China has agreed to purchase 200 Boeing aircraft, with the deal potentially expanding to as many as 750 jets, U.S. President Donald Trump told reporters on Friday, adding that the planes would be equipped with engines from GE Aerospace.
The deal “includes approximately 200 planes and a promise of up to 750 if they do a good job,” Trump told reporters. More details on the deal, such as the type of jets and the delivery timeline, were not immediately available.
Boeing Eyes Return To China Market
The orders, if finalized, would mark Boeing’s first major Chinese deal in nearly a decade, after the U.S. planemaker was largely shut out of the world’s second-largest aviation market amid trade tensions between Beijing and Washington.

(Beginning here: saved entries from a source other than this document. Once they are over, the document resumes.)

theorem low_nibble : nibbleOfByte c (nibbleLines c n m ||| backlightBit c on) = n := by
  obtain ⟨⟨hr, -, -, hb⟩, -⟩ := lines_distinct c
  have z : nibbleOfByte c 0x00 = 0#4 := by ext i hi; simp [nibbleOfByte]
  have hm : nibbleOfByte c (modeBits c m) = 0#4 := by
    cases m
    · exact z
    · exact lineMask_nibble c _ hr
  have ho : nibbleOfByte c (backlightBit c on) = 0#4 := by
    cases on
    · exact z
    · exact lineMask_nibble c _ hb
  rw [nibbleLines, nibbleOfByte_or, nibbleOfByte_or, dataBits_nibble, hm, ho, BitVec.or_zero, BitVec.or_zero]

theorem low_mode : modeOfByte c (nibbleLines c n m ||| backlightBit c on) = m := by
  obtain ⟨⟨h, -, -, -⟩, -, -, h1, -⟩ := lines_distinct c
  cases m <;> simp [modeOfByte, rsMask, lineHigh_or, nibbleLines_line, h, backlightBit_line, h1.symm]

/-- The backlight line of a nibble byte is the backlight bit's alone (40_transport.md R141). -/
theorem low_bl : lineHigh (nibbleLines c n m ||| backlightBit c on) (blMask c) = on := by
  obtain ⟨⟨-, -, -, h⟩, -, -, h1, -⟩ := lines_distinct c
  simp [blMask, lineHigh_or, nibbleLines_line, h, backlightBit_line, h1]

theorem high_bl : lineHigh (nibbleLines c n m ||| enMask c ||| backlightBit c on) (blMask c) = on := by
  obtain ⟨⟨-, -, -, h⟩, -, -, h1, -, h2, -⟩ := lines_distinct c
  simp [blMask, enMask, lineHigh_or, lineHigh_mask, nibbleLines_line, h, backlightBit_line, h1, h2]

theorem zero_rw : lineHigh (0x00 ||| backlightBit c on) (rwMask c) = false := by
  obtain ⟨-, -, -, -, -, -, h⟩ := lines_distinct c
  rw [rwMask, lineHigh_or, lineHigh_zero, backlightBit_line]
  simp [h.symm]

theorem zero_en : lineHigh (0x00 ||| backlightBit c on) (enMask c) = false := by
  obtain ⟨-, -, -, -, -, h, -⟩ := lines_distinct c
  rw [enMask, lineHigh_or, lineHigh_zero, backlightBit_line]
  simp [h.symm]

theorem zero_bl : lineHigh (0x00 ||| backlightBit c on) (blMask c) = on := by
  rw [blMask, lineHigh_or, lineHigh_zero, backlightBit_line]
  simp

end

/-! ## One write the bus completes -/

/-- The state after a completed write of byte `b` that leaves the receiver alone. -/
def State.wroteQuietly (b : Byte) (s : State) : State :=
  { s with
    latch := b, trace := s.trace ++ [.wr s.cfg.addr b], k := s.k + 1, pc := s.pc + 1
    bus := s.bus.tail, draws := s.draws + 1 }

/-- The write that raises the enable line latches nothing (40_transport.md R144). -/
theorem State.okMicro_high (s : State) (v : Value) (half : Half) (m : Mode) :
    s.okMicro (.write (.nibble v half m true)) =
      s.wroteQuietly (nibbleLines s.cfg (halfNibble half (v.eval s.w)) m ||| enMask s.cfg ||| backlightBit s.cfg s.w.backlightOn) := by
  simp only [State.okMicro, writeArg_high, State.wrote, State.land, State.receive, State.emit_cfg,
    State.takeAnswer_cfg, high_rw, high_en, Bool.not_true, Bool.and_false, Bool.false_eq_true, if_false]
  rfl

/-- The write that lowers an enable line that is high latches its nibble (20_memory.md R70). -/
theorem State.okMicro_low (s : State) (v : Value) (half : Half) (m : Mode)
    (h : lineHigh s.latch (enMask s.cfg) = true) :
    let n := halfNibble half (v.eval s.w)
    s.okMicro (.write (.nibble v half m false)) =
      { s.latchNibble n m with
        latch := nibbleLines s.cfg n m ||| backlightBit s.cfg s.w.backlightOn
        trace := s.trace ++ [.wr s.cfg.addr (nibbleLines s.cfg n m ||| backlightBit s.cfg s.w.backlightOn)]
        k := s.k + 1, pc := s.pc + 1, bus := s.bus.tail, draws := s.draws + 1 } := by
  simp only [State.okMicro, writeArg_low, State.wrote, State.land, State.receive, State.emit_cfg,
    State.takeAnswer_cfg, State.emit_latch, State.takeAnswer_latch, low_rw, low_en, low_nibble, low_mode, h,
    Bool.not_false, Bool.and_true, Bool.false_eq_true, if_false, if_true]
  generalize halfNibble half (v.eval s.w) = n
  simp only [State.latchNibble_eq, State.emit, State.takeAnswer, State.nextPc]

/-- The write of 0x00 changes no more than the latch when the enable line is low or the receiver UNKNOWN
(42_commands.md R194). -/
theorem State.okMicro_zero (s : State) (h : s.rx ≠ .unknown → lineHigh s.latch (enMask s.cfg) = false) :
    s.okMicro (.write .zero) = s.wroteQuietly (backlightBit s.cfg s.w.backlightOn) := by
  have hb : (WriteArg.byte s.cfg s.w .zero) ||| backlightBit s.cfg s.w.backlightOn = backlightBit s.cfg s.w.backlightOn := by
    simp [WriteArg.byte]
  have hz := zero_rw s.cfg s.w.backlightOn
  have hq : (0x00 : Byte) ||| backlightBit s.cfg s.w.backlightOn = backlightBit s.cfg s.w.backlightOn := by simp
  rw [hq] at hz
  simp only [State.okMicro, hb, State.wrote, State.land, State.receive, State.emit_cfg, State.takeAnswer_cfg,
    State.emit_latch, State.takeAnswer_latch, hz, Bool.false_eq_true, if_false]
  by_cases hr : s.rx = .unknown
  · split
    · simp [State.latchNibble, State.emit, State.takeAnswer, State.nextPc, State.wroteQuietly, hr]
    · rfl
  · simp [h hr, State.emit, State.takeAnswer, State.nextPc, State.wroteQuietly]

/-! ## The receiver over a list of transfers -/

/-- RX after the two nibbles of a transfer. -/
def rxTransfer (t : Transfer) (r : Rx) : Rx :=
  rxTake (t.byte.extractLsb' 0 4) t.rs (rxTake (t.byte.extractLsb' 4 4) t.rs r)

/-- The transfers the two nibbles complete. -/
def rxCompletes (t : Transfer) (r : Rx) : List Transfer :=
  rxGives (t.byte.extractLsb' 4 4) t.rs r ++
    rxGives (t.byte.extractLsb' 0 4) t.rs (rxTake (t.byte.extractLsb' 4 4) t.rs r)

/-- RX after a list of transfers. -/
def rxAfter : List Transfer → Rx → Rx
  | [], r => r
  | t :: ts, r => rxAfter ts (rxTransfer t r)

/-- The transfers a list of sent transfers completes. -/
def rxDelivered : List Transfer → Rx → List Transfer
  | [], _ => []
  | t :: ts, r => rxCompletes t r ++ rxDelivered ts (rxTransfer t r)

/-- Receiving changes RX and XFERS, each by a function of RX alone. -/
theorem State.received_eq (s : State) (ts : List Transfer) :
    s.received ts = { s with rx := rxAfter ts s.rx, xfers := s.xfers ++ rxDelivered ts s.rx } := by
  induction ts generalizing s with
  | nil => simp [State.received, rxAfter, rxDelivered]
  | cons t ts ih =>
    have h : s.received (t :: ts) = (s.received [t]).received ts := rfl
    have h1 : s.received [t] =
        { s with rx := rxTransfer t s.rx, xfers := s.xfers ++ rxCompletes t s.rx } := by
      simp [State.received, State.latchNibble_eq, rxTransfer, rxCompletes]
    rw [h, ih, h1]
    simp [rxAfter, rxDelivered]

/-- A receiver in step is delivered every transfer and stays in step. -/
theorem rxAfter_hi (ts : List Transfer) : rxAfter ts .hi = .hi ∧ rxDelivered ts .hi = ts := by
  induction ts with
  | nil => exact ⟨rfl, rfl⟩
  | cons t ts ih =>
    obtain ⟨m, v⟩ := t
    have hv : v.extractLsb' 4 4 ++ v.extractLsb' 0 4 = v := by revert v; decide
    simp [rxAfter, rxDelivered, rxTransfer, rxCompletes, rxTake, rxGives, ih, hv]

/-! ## WriteNibble and SendByte -/

/-- The state after a WriteNibble of nibble `n` that no write fails. -/
def State.strobed (n : Nibble) (m : Mode) (s : State) : State :=
  { s.latchNibble n m with
    latch := nibbleLines s.cfg n m ||| backlightBit s.cfg s.w.backlightOn
    trace := s.trace ++ nibbleEvents s.cfg s.w.backlightOn (nibbleLines s.cfg n m)
    pc := s.pc + 4, k := s.k + 2, bus := s.bus.drop 2, draws := s.draws + 2 }
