theorem assignments_cons (m : Micro) (l : List Micro) : assignments (m :: l) = assignments [m] ++ assignments l := by
  simp [assignments]

/-- Under OPTIMISTIC a micro-step that goes on leaves its assignments in the shadow register (10_state.md R31). -/
theorem State.okMicro_sh {s : State} (hp : s.cfg.policy = .optimistic) (m : Micro) :
    (s.okMicro m).sh = s.sh.assign (assignments [m]) := by
  cases m with
  | assign a => simp [State.okMicro, State.assign_sh, hp, assignments]
  | write x => exact (s.okMicro_w_sh rfl).2
  | sleep d => rfl
  | sleepReady d => rfl

/-- So does a run that goes on. -/
theorem State.runMicros_going_sh {s t : State} {l : List Micro} (hp : s.cfg.policy = .optimistic)
    (h : s.runMicros l = .going t) : t.sh = s.sh.assign (assignments l) := by
  induction l generalizing s with
  | nil => cases h; rfl
  | cons m l ih =>
    rw [State.runMicros_cons] at h
    cases hm : s.micro m with
    | aborted u => rw [hm] at h; cases h
    | going u =>
      rw [hm] at h
      have hcfg : u.cfg = s.cfg := by simpa only [hm, Progress.state] using (s.micro_keeps m).cfg
      obtain ⟨rfl, -⟩ := State.micro_going hm
      rw [ih (hcfg ▸ hp) h, State.okMicro_sh hp, assignments_cons m l]
      exact List.foldl_append.symm

/-! ## The flags assigned before a write -/

/-- The flags a list of micro-steps assigns before its write number `j`, counted from 0. -/
def assignmentsBefore : Nat → List Micro → List (Field × Bool)
  | _, [] => []
  | 0, .write _ :: _ => []
  | j + 1, .write _ :: l => assignmentsBefore j l
  | j, .sleep _ :: l => assignmentsBefore j l
  | j, .sleepReady _ :: l => assignmentsBefore j l
  | j, .assign a :: l => a ++ assignmentsBefore j l

/-- They are the assignments of the micro-steps before that write. -/
theorem assignmentsBefore_write (l r : List Micro) (x : WriteArg) :
    assignmentsBefore (writeCount l) (l ++ .write x :: r) = assignments l := by
  induction l with
  | nil => rfl
  | cons m l ih =>
    cases m with
    | write y =>
      rw [writeCount_cons]
      exact ih
    | sleep d => exact ih
    | sleepReady d => exact ih
    | assign a => exact congrArg (a ++ ·) ih

/-- A stretch without assignments, then an assignment: none is made before the stretch's writes. -/
theorem assignmentsBefore_stretch {l : List Micro} (hl : l.any Micro.isAssign = false) (j : Nat)
    (a : List (Field × Bool)) (r : List Micro) : assignmentsBefore j (l ++ .assign a :: r) =
      if j < writeCount l then [] else a ++ assignmentsBefore (j - writeCount l) r := by
  induction l generalizing j with
  | nil => rfl
  | cons m l ih =>
    simp only [List.any_cons, Bool.or_eq_false_iff] at hl
    cases m with
    | write x =>
      cases j with
      | zero => simp [assignmentsBefore, Micro.isWrite]
      | succ j => simpa [assignmentsBefore, Micro.isWrite] using ih hl.2 j
    | sleep d => exact ih hl.2 j
    | sleepReady d => exact ih hl.2 j
    | assign b => cases hl.1

/-- INIT assigns the display flags at micro-step 28, before its write 12, the entry flags at 37, before its write
16, and the backlight flag at 55, before its write 24 (R167, R172). -/
theorem assign_assignmentsBefore_init (c : Cfg) (w : Shadow) {j : Nat} (hj : j < 25) :
    w.assign (assignmentsBefore j (program c .init)) =
      if j < 12 then w
      else if j < 16 then { w with displayOn := true, cursorOn := false, blinkOn := false }
      else if j < 24 then { initShadow with backlightOn := w.backlightOn }
      else initShadow := by
  have hlist : program c .init =
      bringUpSteps ++ sendByte (.lit (functionSetByte c)) .command ++
        Micro.assign [(.displayOn, true), (.cursorOn, false), (.blinkOn, false)] ::
      (sendByte .displayControl .command ++
        Micro.assign [(.entryLeft, true), (.entryShift, false)] ::
      (sendByte .entryMode .command ++ sendByte (.lit 0x01) .command ++ [Micro.sleep .slow] ++
        Micro.assign [(.backlightOn, true)] :: [Micro.write .zero])) := rfl
  have h16 : j - 12 < 4 ↔ j < 16 := by omega
  have h24 : j - 12 - 4 < 8 ↔ j < 24 := by omega
  rw [hlist, assignmentsBefore_stretch rfl, assignmentsBefore_stretch rfl, assignmentsBefore_stretch rfl]
  change w.assign (if j < 12 then [] else _ ++ if j - 12 < 4 then [] else _ ++ if j - 12 - 4 < 8 then [] else _) = _
  simp only [h16, h24]
  by_cases h : j < 12
  · simp only [if_pos h]
    rfl
  by_cases h' : j < 16
  · simp only [if_neg h, if_pos h']
    rfl
  by_cases h'' : j < 24
  · simp only [if_neg h, if_neg h', if_pos h'']
    rfl
  · obtain rfl : j = 24 := by omega
    rfl

/-- Settles O56: INIT ends at the failing write, with the flags it assigned before that write. -/
theorem initFailure : Obligations.InitFailure := by
  intro s j hb hj hok hfail
  obtain ⟨before, x, rest, u, t, hlist, hcount, hbefore, hx, ht⟩ := exec_failed (i := .init) rfl hb hj hok hfail
  have hgoes := (State.runMicros_going hbefore).1
  have hkeeps : Keeps (s.accept .init) u := by
    simpa only [hbefore, Progress.state] using (s.accept .init).runMicros_keeps before
  obtain ⟨hactive, hcode, -⟩ := State.micro_aborted_response hx
  obtain ⟨hdone, hsynced, hrx, hk⟩ := State.micro_aborted_fields hx
  have huk : u.k = j := by rw [hgoes.k, State.accept_k, Nat.zero_add, hcount]
  refine ⟨t, ht, hactive, hcode, hk.trans (congrArg _ huk), hdone.trans hkeeps.initDone, hsynced, hrx, ?_⟩
  rw [State.micro_aborted_sh hx]
  cases hp : s.cfg.policy with
  | confirmed => exact hgoes.shConfirmed hp
  | optimistic =>
    rw [State.runMicros_going_sh (s := s.accept .init) hp hbefore,
      ← assignmentsBefore_write before rest x, ← hlist, hcount]
    exact assign_assignmentsBefore_init s.cfg s.sh hj

end Sys2Proof.Machine

/-! PROOF. The statements of 42_commands.md: the whole next state of each steady-state command request when the
bus completes its writes (R180 to R201), SETCURSOR's address (R182 to R186) and the round trip of R202. -/

namespace Sys2Proof.Machine

/-! ## Requests other than INIT, up to their completion -/

/-- A request accepted, its flags assigned. -/
def State.flagged (s : State) (i : Instr) (a : List (Field × Bool)) : State :=
  { (s.accept i).assign a with pc := a.length }

/-- A request other than INIT just before its completion: accepted, its flags assigned, its transfers sent. -/
def State.performed (s : State) (i : Instr) (a : List (Field × Bool)) (steps writes : Nat) (last : Byte)
    (events : List Event) (ts : List Transfer) : State :=
  { (s.flagged i a).received ts with
    pc := steps, k := writes, latch := last, trace := s.trace ++ events
    bus := s.bus.drop writes, draws := s.draws + writes }

theorem State.flagged_busOk {s : State} {n : Nat} (h : s.busOk n) (i : Instr) (a : List (Field × Bool)) :
    (s.flagged i a).busOk n :=
  State.busOk_congr (by simp [State.flagged]) (by simp [State.flagged]) h

/-- One flag assigned a micro-step. -/
theorem State.runMicros_assigns (s : State) (a : List (Field × Bool)) :
    s.runMicros (a.map fun p => .assign [p]) = .going { s.assign a with pc := s.pc + a.length } := by
  induction a generalizing s with
  | nil => cases hp : s.cfg.policy <;> simp [State.assign, Shadow.assign, hp]
  | cons p a ih =>
    rw [List.map_cons, State.runMicros_cons]
    show State.runMicros _ _ = _
    rw [ih]
    cases hp : s.cfg.policy <;> simp [State.assign, Shadow.assign, State.nextPc, hp] <;> omega

/-- Under either policy completion leaves the assigned flags in both copies of the register (R31, R242). -/
theorem State.performed_complete (s : State) {i : Instr} (hi : i ≠ .init) (a : List (Field × Bool))
    (steps writes : Nat) (last : Byte) (events : List Event) (ts : List Transfer) :
    (s.performed i a steps writes last events ts).complete =
      s.afterRequest (requestOpcode i) steps writes (s.sh.assign a) last events ts := by
  cases hp : s.cfg.policy <;>
    simp [State.performed, State.flagged, State.complete, State.afterRequest, State.received_eq,
      State.accept_of_ne_init s hi, State.assign, hp, hi]

section
variable {s : State} {i : Instr} (hr : i.isRequest = true) (hi : i ≠ .init) (hb : s.busy = false)
  {a : List (Field × Bool)}
include hr hi hb

/-- A request whose list assigns flags and then runs without failure. -/
theorem exec_of_performed {l : List Micro} {steps writes : Nat} {last : Byte} {events : List Event}
    {ts : List Transfer} (hlist : program s.cfg i = (a.map fun p => .assign [p]) ++ l)
    (hrun : (s.flagged i a).runMicros l = .going (s.performed i a steps writes last events ts)) :
    exec i s = .next (s.afterRequest (requestOpcode i) steps writes (s.sh.assign a) last events ts) := by
  have hflags : (s.accept i).runMicros (a.map fun p => .assign [p]) = .going (s.flagged i a) := by
    rw [State.runMicros_assigns, State.accept_pc, Nat.zero_add]
    rfl
  rw [← State.performed_complete s hi]
  exact exec_of_going hr hb (hlist ▸ State.runMicros_chain hflags hrun)

/-- A request whose list assigns flags, sends one byte, read from the flags so assigned where it is a bundle, and
waits. -/
theorem exec_of_one_transfer {v : Value} {m : Mode} {ds : List Delay} (hok : s.busOk 4)
    (hlist : program s.cfg i = (a.map fun p => .assign [p]) ++ (sendByte v m ++ ds.map .sleep)) :
    exec i s = .next (s.afterTransfer (requestOpcode i) (a.length + 8 + ds.length) (s.sh.assign a)
      { rs := m, byte := v.eval (s.sh.assign a) } (ds.map fun d => .dly (d.micros s.cfg))) := by
  refine exec_of_performed hr hi hb hlist ?_
  refine State.runMicros_chain (sendByte_run v m (State.flagged_busOk hok i a)) ?_
  rw [State.runMicros_sleeps, State.sent_eq]
  simp [State.performed, State.flagged, State.received_eq]

/-- A request whose list assigns flags and then writes the backlight bit alone (R194). -/
theorem exec_of_zero_write (hok : s.busOk 1) (hlow : s.rx ≠ .unknown → lineHigh s.latch (enMask s.cfg) = false)
    (hlist : program s.cfg i = (a.map fun p => .assign [p]) ++ [.write .zero]) :
    let b := backlightBit s.cfg (s.sh.assign a).backlightOn
    exec i s = .next (s.afterRequest (requestOpcode i) (a.length + 1) 1 (s.sh.assign a) b [.wr s.cfg.addr b] []) := by
  refine exec_of_performed hr hi hb hlist ((State.runMicros_ok (State.flagged_busOk hok i a)).trans ?_)
  rw [List.foldl_cons, List.foldl_nil, State.okMicro_zero _ (by simpa [State.flagged, hi] using hlow)]
  simp [State.performed, State.flagged, State.received, State.wroteQuietly]

end

/-! ## CLEAR, HOME and the scrolls -/

/-- Settles O36: each list is one command byte and T_SLOW. -/
theorem clearHomeResult : Obligations.ClearHomeResult := by
  intro s hb hok
  exact ⟨exec_of_one_transfer (i := .clear) (a := []) (v := .lit 0x01) (ds := [.slow]) rfl nofun hb hok rfl,
    exec_of_one_transfer (i := .home) (a := []) (v := .lit 0x02) (ds := [.slow]) rfl nofun hb hok rfl⟩

/-- Settles O41: each list is one command byte. -/
theorem scrollResult : Obligations.ScrollResult := by
  intro s hb hok
  exact ⟨exec_of_one_transfer (i := .scrollLeft) (a := []) (v := .lit 0x18) (ds := []) rfl nofun hb hok rfl,
    exec_of_one_transfer (i := .scrollRight) (a := []) (v := .lit 0x1C) (ds := []) rfl nofun hb hok rfl⟩

/-! ## The flag requests -/

/-- The bits of the display-control bundle stand in different places, so ORing is adding (R187). -/
theorem displayControlByte_eq (w : Shadow) : displayControlByte w = displayControlOf w := by
  obtain ⟨_, d, c, b, _, _⟩ := w
  cases d <;> cases c <;> cases b <;> simp [displayControlByte, displayControlOf, bit]

/-- So do those of the entry-mode bundle (R198). -/
theorem entryModeByte_eq (w : Shadow) : entryModeByte w = entryModeOf w := by
  obtain ⟨_, _, _, _, l, t⟩ := w
  cases l <;> cases t <;> simp [entryModeByte, entryModeOf, bit]

/-- A request that assigns one flag and sends a bundle of the register it has then. -/
theorem exec_of_flag_bundle {s : State} {i : Instr} {f : Field} {x : Bool} {v : Value} {bundle : Shadow → Byte}
    (hr : i.isRequest = true) (hi : i ≠ .init) (hb : s.busy = false) (hok : s.busOk 4)
    (hlist : program s.cfg i = .assign [(f, x)] :: sendByte v .command) (hbundle : ∀ w, v.eval w = bundle w) :
    exec i s = .next (s.afterTransfer (requestOpcode i) 9 (s.sh.set f x)
      { rs := .command, byte := bundle (s.sh.set f x) } []) := by
  rw [← hbundle]
  exact exec_of_one_transfer (a := [(f, x)]) (ds := []) hr hi hb hok hlist

/-- Settles O39: each request is an assignment and the display-control bundle. -/
theorem displayControlResult : Obligations.DisplayControlResult := by
  intro s hb hok
  have h {i : Instr} {f : Field} {x : Bool} (hr : i.isRequest = true) (hi : i ≠ .init)
      (hlist : program s.cfg i = displayControlSteps f x) :=
    exec_of_flag_bundle hr hi hb hok hlist displayControlByte_eq
  exact ⟨h (f := .displayOn) (x := true) rfl nofun rfl, h (f := .displayOn) (x := false) rfl nofun rfl,
    h (f := .cursorOn) (x := true) rfl nofun rfl, h (f := .cursorOn) (x := false) rfl nofun rfl,
    h (f := .blinkOn) (x := true) rfl nofun rfl, h (f := .blinkOn) (x := false) rfl nofun rfl⟩

/-- Settles O42: each request is an assignment and the entry-mode bundle. -/
theorem entryModeResult : Obligations.EntryModeResult := by
  intro s hb hok
  have h {i : Instr} {f : Field} {x : Bool} (hr : i.isRequest = true) (hi : i ≠ .init)
      (hlist : program s.cfg i = entryModeSteps f x) :=
    exec_of_flag_bundle hr hi hb hok hlist entryModeByte_eq
  exact ⟨h (f := .entryLeft) (x := true) rfl nofun rfl, h (f := .entryLeft) (x := false) rfl nofun rfl,
    h (f := .entryShift) (x := true) rfl nofun rfl, h (f := .entryShift) (x := false) rfl nofun rfl⟩

/-- Settles O40: an assignment and one write of the backlight line alone, high or low. -/
theorem backlightResult : Obligations.BacklightResult := by
  intro s hb hok hlow
  have hon := exec_of_zero_write (i := .backlightOn) (a := [(.backlightOn, true)]) rfl nofun hb hok hlow rfl
  have hoff := exec_of_zero_write (i := .backlightOff) (a := [(.backlightOn, false)]) rfl nofun hb hok hlow rfl
  exact ⟨hon, hoff⟩

/-! ## SETCURSOR -/

/-- The command bit above a 7-bit address: ORing it is adding it (R186). -/
theorem setDdramByte_ofNat (n : Nat) : setDdramByte (BitVec.ofNat 7 n) = BitVec.ofNat 8 (0x80 + n % 0x80) := by
  have h (a : BitVec 7) : setDdramByte a = BitVec.ofNat 8 (0x80 + a.toNat) := by revert a; decide
  rw [h, BitVec.toNat_ofNat]
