-- ==== Sys2Proof/Machine/Dispatch.lean ====
section
/-! DEFINITION. The dispatch on a decoded instruction: steps 4 and 5 of R92, one arm per instruction (R95). -/

namespace Sys2Proof.Machine

def exec (i : Instr) (s : State) : Host.Outcome State Fault Refusal :=
  match i with
  | .add rd rn rm => Sys2Proof.Machine.execAdd rd rn rm s
  | .addi rd rn imm => Sys2Proof.Machine.execAddi rd rn imm s
  | .sub rd rn rm => Sys2Proof.Machine.execSub rd rn rm s
  | .subi rd rn imm => Sys2Proof.Machine.execSubi rd rn imm s
  | .ldur rt rn imm => Sys2Proof.Machine.execLdur rt rn imm s
  | .stur rt rn imm => Sys2Proof.Machine.execStur rt rn imm s
  | .lsl rd rn imm => Sys2Proof.Machine.execLsl rd rn imm s
  | .cbz rt target => Sys2Proof.Machine.execCbz rt target s
  | .cbnz rt target => Sys2Proof.Machine.execCbnz rt target s
  | .br rn => Sys2Proof.Machine.execBr rn s
  | .bl target => Sys2Proof.Machine.execBl target s
  | .b target => Sys2Proof.Machine.execB target s
  | .noInstruction opcode => Sys2Proof.Machine.execNoInstruction opcode s

end Sys2Proof.Machine
end

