-- ==== Sys2Proof/Machine/HostPort.lean ====
section
/-! DEFINITION. The host interface (R182): the operations a host performs on the core and when each is allowed. The host's
view of where a run stands is kept beside the machine's state, since no rule lets the machine see it (log entry 9). -/

namespace Sys2Proof.Machine

/-- The core as its host holds it. -/
structure Session where
  machine : State
  /-- a step has been requested since the last reset -/
  started : Bool
  deriving DecidableEq, Repr

/-- Why a load is turned away. -/
inductive LoadRefusal where
  /-- the address is not valid (R174): safe -/
  | badAddress
  /-- a step has been requested since the reset, so no load is a move of the host (R51, R175, R182): safe -/
  | runBegun
  deriving DecidableEq, Repr

/-- The first Reset() of a core with a configuration. -/
def Session.powerUp (c : Config) : Session := ⟨State.resetWith c, false⟩

/-- Reset(), any time (R170). -/
def Session.reset (h : Session) : Session := ⟨h.machine.resetAgain, false⟩

/-- Load(address, opcode, op1, op2, op3), after Reset() and before the first Step() (R174, R175). -/
def Session.load (h : Session) (address : Int) (r : Record) : Except LoadRefusal Session :=
  if h.started then .error .runBegun
  else match h.machine.load address r with
    | some s => .ok ⟨s, false⟩
    | none => .error .badAddress

/-- Step(), any time after reset, with the event it emits (R92, R100). -/
def Session.step (h : Session) : Session × Option Event :=
  match Sys2Proof.Machine.step h.machine with
  | .next t => (⟨t, true⟩, h.machine.event)
  | .fault _ => (⟨h.machine, true⟩, none)
  | .refused _ => (⟨h.machine, true⟩, none)

/-- Run(), any time after reset, cut after `n` steps (R99). It answers the final session only; the events its completed steps
emit (R100, R182) are Session.runEvents (DESIGN CHOICE: log entry 21, safe). -/
def Session.run (n : Nat) (h : Session) : Session := ⟨h.machine.runFor n, true⟩

/-- The events the host gets from the same run, in the order of its steps (R99, R100, R182). They come as one list beside
the final session, not one by one between the steps (DESIGN CHOICE: log entry 21, safe). -/
def Session.runEvents (n : Nat) (h : Session) : List Event := h.machine.eventsFor n

/-- The STATUS output (R32). -/
def Session.status (h : Session) : Status := h.machine.status

/-- The STATUS output as the configuration's numbers (R6, R32, R151). -/
def Session.statusNumbers (h : Session) : Nat × Nat × Nat × Word := h.machine.status.numbers h.machine.config.codes

/-- The read of a register, without effect; an index outside [0, NREG) names none. -/
def Session.readRegister (h : Session) (i : Nat) : Option Word :=
  if i < h.machine.config.nreg then some (h.machine.x i) else none

/-- The read of a record, without effect; an address outside [0, MEMSIZE) names none. -/
def Session.readMemory (h : Session) (a : Nat) : Option Record :=
  if h.machine.config.validAddr a then some (h.machine.mem.read a) else none

end Sys2Proof.Machine
end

Boeing said the deal involved “an initial commitment” for 200 aircraft and that it expected more such commitments to follow after what it described as the initial tranche.
The planemaker traditionally uses the word “commitments” to refer to preliminary deals that are yet to be finalized, and are not posted on the company’s official order backlog.
Boeing said it now looked forward “to continually addressing China’s aircraft demand”.
Boeing CEO Kelly Ortberg, and GE Aerospace chief Larry Culp were among the group of American executives who accompanied Trump to China in hopes of clinching deals or resolving business disputes.
“He (Xi) committed to 200 Boeings, big ones, 777s, and 737s, and a lot of big, big ones, big, beautiful Boeing planes,” Trump said in the interview aired on Friday evening.
For China, such a big order would secure capacity to keep growing its aviation market as production of its home-grown COMAC C919 narrow-body falls short of ambitious targets.
It would also help Boeing narrow the gap with rival Airbus, which has pulled far ahead in China in recent years.
An estimate from aviation intelligence and advisory firm IBA put the value of the 200-aircraft order at roughly $17 billion to $19 billion, assuming 80% of the mix is made up of MAX jets.
Order Size Below Expectations
Shares of the U.S. planemaker had dropped nearly 4% on Thursday after Trump told Fox News Channel China had agreed to buy 200 jets, well below analysts’ expectations. They were down about 2.6% on Friday, while GE Aerospace shares fell 2%.
Industry sources have said Boeing was originally in negotiations for at least 500 narrowbody jets tied to the Beijing summit with dozens of widebody jets and potentially as many as 200 to follow at a later date.
Trump said Xi would pay a return visit to Washington in September, implying it may become the focal point of the next tranche of potential plane orders.